TASK OBJECTIVE. In the entries below, find the line with "sp = false)" and the line with "cases f with". Print those two and everything between them exactly, and nothing else.
# # # #
-- ==== Sys2Proof/Laws/Ops.lean ====
section
/-!
SUPPORT. What each shared operation can do, said once: the stream's first command byte, the meanings, the acceptance of a
request, the fetch and the step.
-/

namespace Sys2Proof.Machine

/-! ## Data bytes and command bytes -/

/-- A list of data bytes, for the laws. -/
def AllData (bs : List Byte) : Prop := ∀ b ∈ bs, isCommand b = false

theorem afterData_eq_drop (bs : List Byte) : afterData bs = bs.drop (dataPrefix bs).length := by
  induction bs with
  | nil => rfl
  | cons b bs ih => by_cases h : isCommand b <;> simp [afterData, dataPrefix, h, ih]

theorem afterData_head {bs rest : List Byte} {e : Byte} (h : afterData bs = e :: rest) : isCommand e = true := by
  induction bs with
  | nil => simp [afterData] at h
  | cons b bs ih =>
    by_cases hb : isCommand b
    · simp [afterData, hb] at h; exact h.1 ▸ hb
    · simp [afterData, hb] at h; exact ih h

theorem byteOf_groupOf {b : Byte} (h : isCommand b = false) : byteOf (groupOf b) = b := by
  revert b; decide

@[simp] theorem groupOf_byteOf (g : Group) : groupOf (byteOf g) = g := by
  revert g; decide

@[simp] theorem isCommand_byteOf (g : Group) : isCommand (byteOf g) = false := by
  revert g; decide

/-- A stream is the data bytes at its head, and what follows them. -/
theorem dataPrefix_append_afterData (bs : List Byte) : (dataPrefix bs).map byteOf ++ afterData bs = bs := by
  induction bs with
  | nil => rfl
  | cons b bs ih =>
    by_cases h : isCommand b
    · simp [dataPrefix, afterData, h]
    · simp only [Bool.not_eq_true] at h
      simp [dataPrefix, afterData, h, byteOf_groupOf, ih]

/-- What may follow a run of data bytes that is to be read as one span. -/
def StopsData (rest : List Byte) : Prop := ∀ e r, rest = e :: r → isCommand e = true

theorem dataPrefix_append (d : List Group) {rest : List Byte} (h : StopsData rest) :
    dataPrefix (d.map byteOf ++ rest) = d := by
  induction d with
  | nil =>
    cases rest with
    | nil => rfl
    | cons e r => simp [dataPrefix, h e r rfl]
  | cons g d ih => simp [dataPrefix, ih]

theorem afterData_append (d : List Group) {rest : List Byte} (h : StopsData rest) :
    afterData (d.map byteOf ++ rest) = rest := by
  induction d with
  | nil =>
    cases rest with
    | nil => rfl
    | cons e r => simp [afterData, h e r rfl]
  | cons g d ih => simp [afterData, ih]

theorem stopsData_nil : StopsData [] := by intro e r h; cases h

theorem stopsData_cons {e : Byte} (r : List Byte) (h : isCommand e = true) : StopsData (e :: r) := by
  intro e' r' h'; cases h'; exact h

theorem stopsData_afterData (bs : List Byte) : StopsData (afterData bs) := fun _ _ h => afterData_head h

/-! ## FindCmd -/

theorem firstCmd_eq (bs : List Byte) :
    firstCmd bs = if afterData bs = [] then none else some (dataPrefix bs).length := by
  induction bs with
  | nil => rfl
  | cons b bs ih =>
    by_cases h : isCommand b
    · simp [firstCmd, afterData, dataPrefix, h]
    · by_cases ha : afterData bs = [] <;> simp [firstCmd, afterData, dataPrefix, h, ih, ha]

theorem findCmd_none {bs : List Byte} {i : Nat} : findCmd bs i = none ↔ afterData (bs.drop i) = [] := by
  simp [findCmd, firstCmd_eq]

theorem findCmd_some {bs : List Byte} {i p : Nat} (h : findCmd bs i = some p) :
    i ≤ p ∧ p < bs.length ∧ bs.drop p = afterData (bs.drop i) ∧
      ∃ c rest, bs.drop p = c :: rest ∧ isCommand c = true := by
  simp only [findCmd, firstCmd_eq, Option.map_eq_some_iff] at h
  obtain ⟨q, hq, rfl⟩ := h
  split at hq
  · cases hq
  · rename_i hne
    cases hq
    have hd : bs.drop ((dataPrefix (bs.drop i)).length + i) = afterData (bs.drop i) := by
      rw [afterData_eq_drop, List.drop_drop, Nat.add_comm]
    obtain ⟨c, rest, hc⟩ := List.exists_cons_of_ne_nil hne
    have hlt : (dataPrefix (bs.drop i)).length + i < bs.length := by
      by_contra hge
      rw [List.drop_eq_nil_of_le (by omega)] at hd
      rw [hc] at hd; cases hd
    exact ⟨by omega, hlt, hd, c, rest, hd.trans hc, afterData_head hc⟩

/-! ## The meanings -/

theorem frameChannel_complete {c : Byte} {sp : Span} (s : State) (h : completeSpan c sp = true) :
    frameChannel c sp s = .next ((s.emit (.ch (channelMessage c sp.data))).advance s.lat.fin) := if_pos h

theorem frameChannel_incomplete {c : Byte} {sp : Span} (s : State) (h : completeSpan c sp = false) :
    frameChannel c sp s = .next (s.compact s.lat.s).finish := if_neg (by simp [h])

/-- Everything a meaning can do. -/
inductive Effect (s : State) : State → Prop where
  | channel (m : ChannelMessage) : Effect s ((s.emit (.ch m)).advance s.lat.fin)
  | sysex (sub : Group) (payload : List Group) : Effect s ((s.emit (.sx sub payload)).advance (s.lat.fin + 1))
  | retain : Effect s (s.compact s.lat.s).finish
  | skip : Effect s (s.raiseSkip.advance s.lat.fin)
  | empty : Effect s (s.advance (s.lat.fin + 1))
  | deliver (r : UnpackResult) : Effect s (s.deliver r)

theorem frameChannel_effect (c : Byte) (sp : Span) (s : State) : ∃ t, frameChannel c sp s = .next t ∧ Effect s t := by
  by_cases h : completeSpan c sp = true
  · exact ⟨_, frameChannel_complete s h, .channel _⟩
  · exact ⟨_, frameChannel_incomplete s (by simpa using h), .retain⟩

theorem frameSysex_effect (sub : Group) (p : List Group) (s : State) : ∃ t, frameSysex sub p s = .next t ∧ Effect s t :=
  ⟨_, rfl, .sysex sub p⟩

theorem execSysexStart_effect (f : SysexForm) (s : State) : ∃ t, execSysexStart f s = .next t ∧ Effect s t := by
  cases f with
  | unfinished d => exact ⟨_, rfl, .retain⟩
  | unterminated d => exact ⟨_, rfl, .skip⟩
  | empty => exact ⟨_, rfl, .empty⟩

/-- Every meaning answers a next state, one of the effects. -/
theorem exec_effect (i : Instr) (s : State) : ∃ t, exec i s = .next t ∧ Effect s t := by
  cases i with
  | unassigned8x ch sp => exact frameChannel_effect _ sp s
  | digitalUpdate ch sp => exact frameChannel_effect _ sp s
  | unassignedAx ch sp => exact frameChannel_effect _ sp s
  | unassignedBx ch sp => exact frameChannel_effect _ sp s
  | analogStreamToggle ch sp => exact frameChannel_effect _ sp s
  | digitalStreamToggle ch sp => exact frameChannel_effect _ sp s
  | analogUpdate ch sp => exact frameChannel_effect _ sp s
  | sysexStart f => exact execSysexStart_effect f s
  | unassignedF1 sp => exact frameChannel_effect _ sp s
  | unassignedF2 lo sp => exact frameChannel_effect _ sp s
  | setPinMode sp => exact frameChannel_effect _ sp s
  | setDigitalPin sp => exact frameChannel_effect _ sp s
  | unassignedF6 sp => exact frameChannel_effect _ sp s
  | sysexEnd sp => exact frameChannel_effect _ sp s
  | unassignedF8 sp => exact frameChannel_effect _ sp s
  | protocolVersion sp => exact frameChannel_effect _ sp s
  | unassignedFA lo sp => exact frameChannel_effect _ sp s
  | unassignedFC lo sp => exact frameChannel_effect _ sp s
  | unassignedFE sp => exact frameChannel_effect _ sp s
  | systemReset sp => exact frameChannel_effect _ sp s
  | sxClearDisplay p => exact frameSysex_effect _ p s
  | sxShowDisplay p => exact frameSysex_effect _ p s
  | sxPlotPixel p => exact frameSysex_effect _ p s
  | sxScrollString p => exact frameSysex_effect _ p s
  | sxScrollInteger p => exact frameSysex_effect _ p s
  | sxSetTouchMode p => exact frameSysex_effect _ p s
  | sxReportEvent p => exact frameSysex_effect _ p s
  | sxDebugString p => exact frameSysex_effect _ p s
  | sxReportFirmware p => exact frameSysex_effect _ p s
  | sxOther sub p => exact frameSysex_effect sub p s
  | u14 a b => exact ⟨_, rfl, .deliver _⟩
  | s14 a b => exact ⟨_, rfl, .deliver _⟩
  | u21 a b c => exact ⟨_, rfl, .deliver _⟩
  | u32 a b c d e => exact ⟨_, rfl, .deliver _⟩
  | s32 a b c d e => exact ⟨_, rfl, .deliver _⟩
  | pair gs => exact ⟨_, rfl, .deliver _⟩

/-! ## Requests, fetch, step -/

/-- Everything the acceptance of a request can do. -/
theorem accept_next {r : Request} {s t : State} (h : accept r s = .next t) :
    s.busy = false ∧
      ((r = .reset ∧ t = s.applyReset) ∨
       (∃ data, r = .process data ∧ s.initialised = true ∧ t = s.startProcess data) ∨
       (r = .readStatus ∧ t = s.answerStatus)) := by
  unfold accept at h
  split at h
  · cases h
  · rename_i hb
    refine ⟨by simpa using hb, ?_⟩
    cases r with
    | reset => cases h; exact .inl ⟨rfl, rfl⟩
    | process data =>
      simp only at h
      split at h
      · rename_i hi; cases h; exact .inr (.inl ⟨data, rfl, hi, rfl⟩)
      · cases h
    | readStatus => cases h; exact .inr (.inr ⟨rfl, rfl⟩)

theorem step_call {s : State} {c : UnpackCall} {cs : List UnpackCall} (h : s.calls = c :: cs) :
    step s = match decodeCall c.op c.lanes with
      | .ok i => exec i { s with calls := cs }
      | .error e => .refused (.unpackOperation e) := by
  simp only [step, State.fetch, h, fetchCall, decode]
  cases decodeCall c.op c.lanes <;> rfl

theorem step_busy {s : State} {bs : List Byte} (hc : s.calls = []) (hb : s.busy = true) (hv : s.bytes? = some bs) :
    step s = match findCmd bs s.cursor with
      | none => .next s.discard.finish
      | some p => match decodeStream (bs.drop p) with
        | .ok i => exec i (s.latch bs p)
        | .error e => .refused (.undecodable e) := by
  simp only [step, State.fetch, hc, hb, hv, fetchSegment, decode]
  cases findCmd bs s.cursor with
  | none => rfl
  | some p => simp only [if_true]; cases decodeStream (bs.drop p) <;> rfl

theorem step_idle {s : State} (hc : s.calls = []) (hb : s.busy = false) :
    step s = match s.requests with
      | [] => .next s
      | r :: rs => accept r { s with requests := rs } := by
  simp only [step, State.fetch, hc, hb]
  cases s.requests <;> rfl

/-- Everything a step that answers a next state can have done. -/
inductive Stepped (s : State) : State → Prop where
  /-- A call of the unpacker was served. -/
  | called (c : UnpackCall) (cs : List UnpackCall) (i : Instr) (t : State) (hc : s.calls = c :: cs)
      (hd : decodeCall c.op c.lanes = .ok i) (h : exec i { s with calls := cs } = .next t) : Stepped s t
  /-- No command byte was left. -/
  | emptied (bs : List Byte) (hc : s.calls = []) (hb : s.busy = true) (hv : s.bytes? = some bs)
      (hf : findCmd bs s.cursor = none) : Stepped s s.discard.finish
  /-- The segment at `p` was examined. -/
  | examined (bs : List Byte) (p : Nat) (i : Instr) (t : State) (hc : s.calls = []) (hb : s.busy = true)
      (hv : s.bytes? = some bs) (hf : findCmd bs s.cursor = some p) (hd : decodeStream (bs.drop p) = .ok i)
      (h : exec i (s.latch bs p) = .next t) : Stepped s t
  /-- A request was accepted. -/
  | accepted (r : Request) (rs : List Request) (t : State) (hc : s.calls = []) (hb : s.busy = false)
      (hr : s.requests = r :: rs) (h : accept r { s with requests := rs } = .next t) : Stepped s t
  /-- There was nothing to do. -/
  | waited (hc : s.calls = []) (hb : s.busy = false) (hr : s.requests = []) : Stepped s s

theorem step_next {s t : State} (h : step s = .next t) : Stepped s t := by
  cases hc : s.calls with
  | cons c cs =>
    rw [step_call hc] at h
    cases hd : decodeCall c.op c.lanes with
    | ok i => rw [hd] at h; exact .called c cs i t hc hd h
    | error e => rw [hd] at h; cases h
  | nil =>
    cases hb : s.busy with
    | true =>
      cases hv : s.bytes? with
      | none => simp [step, State.fetch, hc, hb, hv] at h
      | some bs =>
        rw [step_busy hc hb hv] at h
        cases hf : findCmd bs s.cursor with
        | none => rw [hf] at h; cases h; exact .emptied bs hc hb hv hf
        | some p =>
          rw [hf] at h
          cases hd : decodeStream (bs.drop p) with
          | ok i => simp only [hd] at h; exact .examined bs p i t hc hb hv hf hd h
          | error e => simp only [hd] at h; cases h
    | false =>
      rw [step_idle hc hb] at h
      cases hr : s.requests with
      | nil => rw [hr] at h; cases h; exact .waited hc hb hr
      | cons r rs => rw [hr] at h; exact .accepted r rs t hc hb hr h

/-! ## Runs -/

theorem run_of_next {M : Host.Core} {s t : M.State} (h : M.step s = .next t) (n : Nat) :
    M.run (n + 1) s = M.run n t := by
  simp only [Host.Core.run, h]

/-- A run that answers a state made a first step. -/
theorem run_succ_next {M : Host.Core} {n : Nat} {s u : M.State} (h : M.run (n + 1) s = .next u) :
    ∃ t, M.step s = .next t ∧ M.run n t = .next u := by
  simp only [Host.Core.run] at h
  split at h
  · exact ⟨_, ‹_›, h⟩
  · cases h
  · cases h

end Sys2Proof.Machine
end

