/-- Settles O8, by the tests of `Class` as ranges. -/
theorem messageClasses : Obligations.MessageClasses := by
  intro c _ _
  rw [classOf_eq]
  refine ⟨fun h => ?_, fun h => ?_, ?_, fun h => ?_, ?_, ?_, fun h => ?_⟩
  · rw [if_pos h]
  · rw [if_neg (by bv_omega), if_pos h]
  · rintro rfl; rfl
  · iterate 3 rw [if_neg (by bv_omega)]
    rw [if_pos h]
  · rintro rfl; rfl
  · rintro rfl; rfl
  · iterate 6 rw [if_neg (by bv_omega)]

end Sys2Proof.Machine

/-!
PROOFS. The framer's loop (40_framer_loop.md). The head of a stream that begins with a command byte is framed, or the
stream is one open, incomplete segment. The segment view (R74), the pass of the loop (R78) and the bytes of a later chunk
(R75) are each described over these two cases; a PROCESS is then an induction over the passes, and chunk-invariance an
induction over the chunks.
-/

namespace Sys2Proof.Machine

/-! ## The head of a stream -/

/-- The head of a stream is framed (R70, R71, R106): the messages that come of it, whether a sysex is skipped, and the
stream that is left to scan. -/
inductive Framed : List Byte → List Message → Bool → List Byte → Prop where
  /-- A channel segment that is closed, or open and complete. -/
  | channel (c : Byte) (d : List Group) (tail : List Byte) (hc : isCommand c = true) (h0 : c ≠ 0xF0#8)
      (hs : StopsData tail) (hn : tail ≠ [] ∨ need c ≤ d.length) :
      Framed (c :: (d.map byteOf ++ tail)) [.ch (channelMessage c d)] false tail
  /-- A sysex that is closed by 0xF7. -/
  | sysex (d : List Group) (r : List Byte) :
      Framed (0xF0#8 :: (d.map byteOf ++ 0xF7#8 :: r)) (sysexMessages d) false r
  /-- A sysex that is closed by another byte than 0xF7. -/
  | skip (d : List Group) (e : Byte) (r : List Byte) (he : isCommand e = true) (h7 : e ≠ 0xF7#8) :
      Framed (0xF0#8 :: (d.map byteOf ++ e :: r)) [] true (e :: r)

theorem Framed.length_lt {bs rest : List Byte} {ms : List Message} {sk : Bool} (h : Framed bs ms sk rest) :
    rest.length < bs.length := by
  cases h with
  | channel | sysex | skip => simp only [List.length_cons, List.length_append]; omega

/-- The head of a stream is framed, or it is an open, incomplete segment (R66, R67, R69). -/
theorem framed_or_open {c : Byte} (d : List Group) {tail : List Byte} (hc : isCommand c = true) (hs : StopsData tail) :
    (∃ ms sk rest, Framed (c :: (d.map byteOf ++ tail)) ms sk rest) ∨
      tail = [] ∧ (c = 0xF0#8 ∨ d.length < need c) := by
  by_cases h0 : c = 0xF0#8
  · subst h0
    cases tail with
    | nil => exact .inr ⟨rfl, .inl rfl⟩
    | cons e r =>
      by_cases h7 : e = 0xF7#8
      · subst h7; exact .inl ⟨_, _, _, .sysex d r⟩
      · exact .inl ⟨_, _, _, .skip d e r (hs e r rfl) h7⟩
  · by_cases hn : tail ≠ [] ∨ need c ≤ d.length
    · exact .inl ⟨_, _, _, .channel c d tail hc h0 hs hn⟩
    · simp only [not_or, not_not, not_le] at hn
      exact .inr ⟨hn.1, .inr hn.2⟩
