-- ==== Sys2Proof/Syntax.lean ====
section
/-! DEFINITION. The syntax: the one inductive `Instr`, one constructor per row of the opcode table (R86), in its
three formats, and the small enumerations the formats are made of. -/

namespace Sys2Proof

/-- The three formats of opcode-table rows (R86). -/
inductive Format
  | cmd | seq | xact
  deriving DecidableEq, Repr

/-- The operation codes of a command word (R71). -/
inductive CmdOp
  | create | size | send | recv
  deriving DecidableEq, Repr

/-- The thirteen values of the sequencer state register `st` (R20). The values 13 to 15 have no constructor (R79 b). -/
inductive SeqState
  | idle | init1 | init2 | init3a | init3b | init4 | init5 | init6 | init7
  | txpoll | txwrite | rxpoll | rxread
  deriving DecidableEq, Repr

/-- The instructions: four host commands, thirteen sequencer states, twenty window accesses.
A command carries the whole operand field `arg`; a write carries the byte written; a read carries the request's
data lane, which R76 says is 0x00 and which no device looks at (R75). -/
inductive Instr
  -- host commands (R71)
  | create (arg : Nat)
  | size (arg : Nat)
  | send (arg : Nat)
  | recv (arg : Nat)
  -- sequencer states (R80)
  | idle
  | init1
  | init2
  | init3a
  | init3b
  | init4
  | init5
  | init6
  | init7
  | txpoll
  | txwrite
  | rxpoll
  | rxread
  -- window accesses (R78)
  | wrData (v : Byte)
  | rdData (lane : Byte)
  | wrDivisorLsb (v : Byte)
  | rdDivisorLsb (lane : Byte)
  | wrDivisorMsb (v : Byte)
  | rdDivisorMsb (lane : Byte)
  | wrIrqEnable (v : Byte)
  | rdIrqEnable (lane : Byte)
  | wrFifoControl (v : Byte)
  | rdIrqId (lane : Byte)
  | wrLineControl (v : Byte)
  | rdLineControl (lane : Byte)
  | wrModemControl (v : Byte)
  | rdModemControl (lane : Byte)
  | rdLineStatus (lane : Byte)
  | wrLineStatus (v : Byte)
  | rdOffset6 (lane : Byte)
  | wrOffset6 (v : Byte)
  | rdOffset7 (lane : Byte)
  | wrOffset7 (v : Byte)
  deriving DecidableEq, Repr

/-- The format of an instruction's row. -/
def Instr.format : Instr → Format
  | .create _ | .size _ | .send _ | .recv _ => .cmd
  | .idle | .init1 | .init2 | .init3a | .init3b | .init4 | .init5 | .init6 | .init7
  | .txpoll | .txwrite | .rxpoll | .rxread => .seq
  | .wrData _ | .rdData _ | .wrDivisorLsb _ | .rdDivisorLsb _ | .wrDivisorMsb _ | .rdDivisorMsb _
  | .wrIrqEnable _ | .rdIrqEnable _ | .wrFifoControl _ | .rdIrqId _ | .wrLineControl _ | .rdLineControl _
  | .wrModemControl _ | .rdModemControl _ | .rdLineStatus _ | .wrLineStatus _
  | .rdOffset6 _ | .wrOffset6 _ | .rdOffset7 _ | .wrOffset7 _ => .xact

/-- The DLAB a row needs: `none` where the table says "any" or the row is no window access (R78). -/
def Instr.context : Instr → Option Bool
  | .wrData _ | .rdData _ | .wrIrqEnable _ | .rdIrqEnable _ => some false
  | .wrDivisorLsb _ | .rdDivisorLsb _ | .wrDivisorMsb _ | .rdDivisorMsb _ => some true
  | .create _ | .size _ | .send _ | .recv _
  | .idle | .init1 | .init2 | .init3a | .init3b | .init4 | .init5 | .init6 | .init7
  | .txpoll | .txwrite | .rxpoll | .rxread
  | .wrFifoControl _ | .rdIrqId _ | .wrLineControl _ | .rdLineControl _
  | .wrModemControl _ | .rdModemControl _ | .rdLineStatus _ | .wrLineStatus _
  | .rdOffset6 _ | .wrOffset6 _ | .rdOffset7 _ | .wrOffset7 _ => none

/-- The context is met by a DLAB value. -/
def Instr.fitsDlab (i : Instr) (dlab : Bool) : Bool :=
  match i.context with
  | none => true
  | some b => b == dlab

end Sys2Proof
end

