-- ==== Sys2Proof/Machine/Commands.lean ====
section
/-! DEFINITION. The host commands and the dispatch of IDLE (40_commands.md). A command is accepted only with
`st = IDLE` (R90); presented at any other time it waits at the command port (R95). -/

namespace Sys2Proof.Machine

/-- Accepts a command in IDLE and holds it otherwise (R90, R95). -/
def whenIdle (w : Nat) (accept : State → Result) (s : State) : Result :=
  if s.st = .idle then accept s else .next (hold w s)

/-- CREATE (R91): `base <- arg; inited <- 0; st <- INIT1`. The controller makes no check of the address (R60); that the
window at `arg` is the device's is the premise of the run, and the model refuses a CREATE without it (R51, R59, D9,
D35; assumption 5). -/
def execCreate (arg : Nat) (s : State) : Result :=
  whenIdle (cmdWord .create arg)
    (underWindow (createOperand arg)
      fun s => .next (goto .init1 { s with base := createOperand arg, inited := false })) s

/-- SIZE (R92): respond Ok with 8; nothing else changes. -/
def execSize (arg : Nat) (s : State) : Result :=
  whenIdle (cmdWord .size arg) (fun s => .next (finish .ok windowSize s)) s

/-- SEND (R93): NotCreated without a device (R96), otherwise `val <- arg[7:0]; cnt <- 0; st <- TXPOLL`. -/
def execSend (arg : Nat) (s : State) : Result :=
  whenIdle (cmdWord .send arg)
    (fun s =>
      if s.inited then .next (goto .txpoll { s with val := sendOperand arg, cnt := 0 })
      else .next (raise .notCreated s)) s

/-- RECV (R94): NotCreated without a device (R96), otherwise `cnt <- 0; st <- RXPOLL`. -/
def execRecv (arg : Nat) (s : State) : Result :=
  whenIdle (cmdWord .recv arg)
    (fun s =>
      if s.inited then .next (goto .rxpoll { s with cnt := 0 })
      else .next (raise .notCreated s)) s

/-- The command of a command word (R71). -/
def execCommand (w : Nat) (s : State) : Result :=
  match cmdOp w with
  | .create => execCreate (cmdArg s.params.addrWidth w) s
  | .size => execSize (cmdArg s.params.addrWidth w) s
  | .send => execSend (cmdArg s.params.addrWidth w) s
  | .recv => execRecv (cmdArg s.params.addrWidth w) s

/-- IDLE (R90): takes the oldest word at the command port and accepts it. With none offered the controller is
quiescent, not stuck (R98): the state stays as it is (DESIGN CHOICE, assumption 8). -/
def execIdle (s : State) : Result :=
  match s.port with
  | [] => .next s
  | w :: ws => execCommand w { s with port := ws }

end Sys2Proof.Machine
end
# # # #
SOLUTION.
theorem frameChannel_incomplete {c : Byte} {sp : Span} (s : State) (h : completeSpan c sp = false) :
    frameChannel c sp s = .next (s.compact s.lat.s).finish := if_neg (by simp [h])

/-- Everything a meaning can do. -/
inductive Effect (s : State) : State → Prop where
  | channel (m : ChannelMessage) : Effect s ((s.emit (.ch m)).advance s.lat.fin)
  | sysex (sub : Group) (payload : List Group) : Effect s ((s.emit (.sx sub payload)).advance (s.lat.fin + 1))
  | retain : Effect s (s.compact s.lat.s).finish
  | skip : Effect s (s.raiseSkip.advance s.lat.fin)
  | empty : Effect s (s.advance (s.lat.fin + 1))
  | deliver (r : UnpackResult) : Effect s (s.deliver r)

theorem frameChannel_effect (c : Byte) (sp : Span) (s : State) : ∃ t, frameChannel c sp s = .next t ∧ Effect s t := by
  by_cases h : completeSpan c sp = true
  · exact ⟨_, frameChannel_complete s h, .channel _⟩
  · exact ⟨_, frameChannel_incomplete s (by simpa using h), .retain⟩

theorem frameSysex_effect (sub : Group) (p : List Group) (s : State) : ∃ t, frameSysex sub p s = .next t ∧ Effect s t :=
  ⟨_, rfl, .sysex sub p⟩

theorem execSysexStart_effect (f : SysexForm) (s : State) : ∃ t, execSysexStart f s = .next t ∧ Effect s t := by
  cases f with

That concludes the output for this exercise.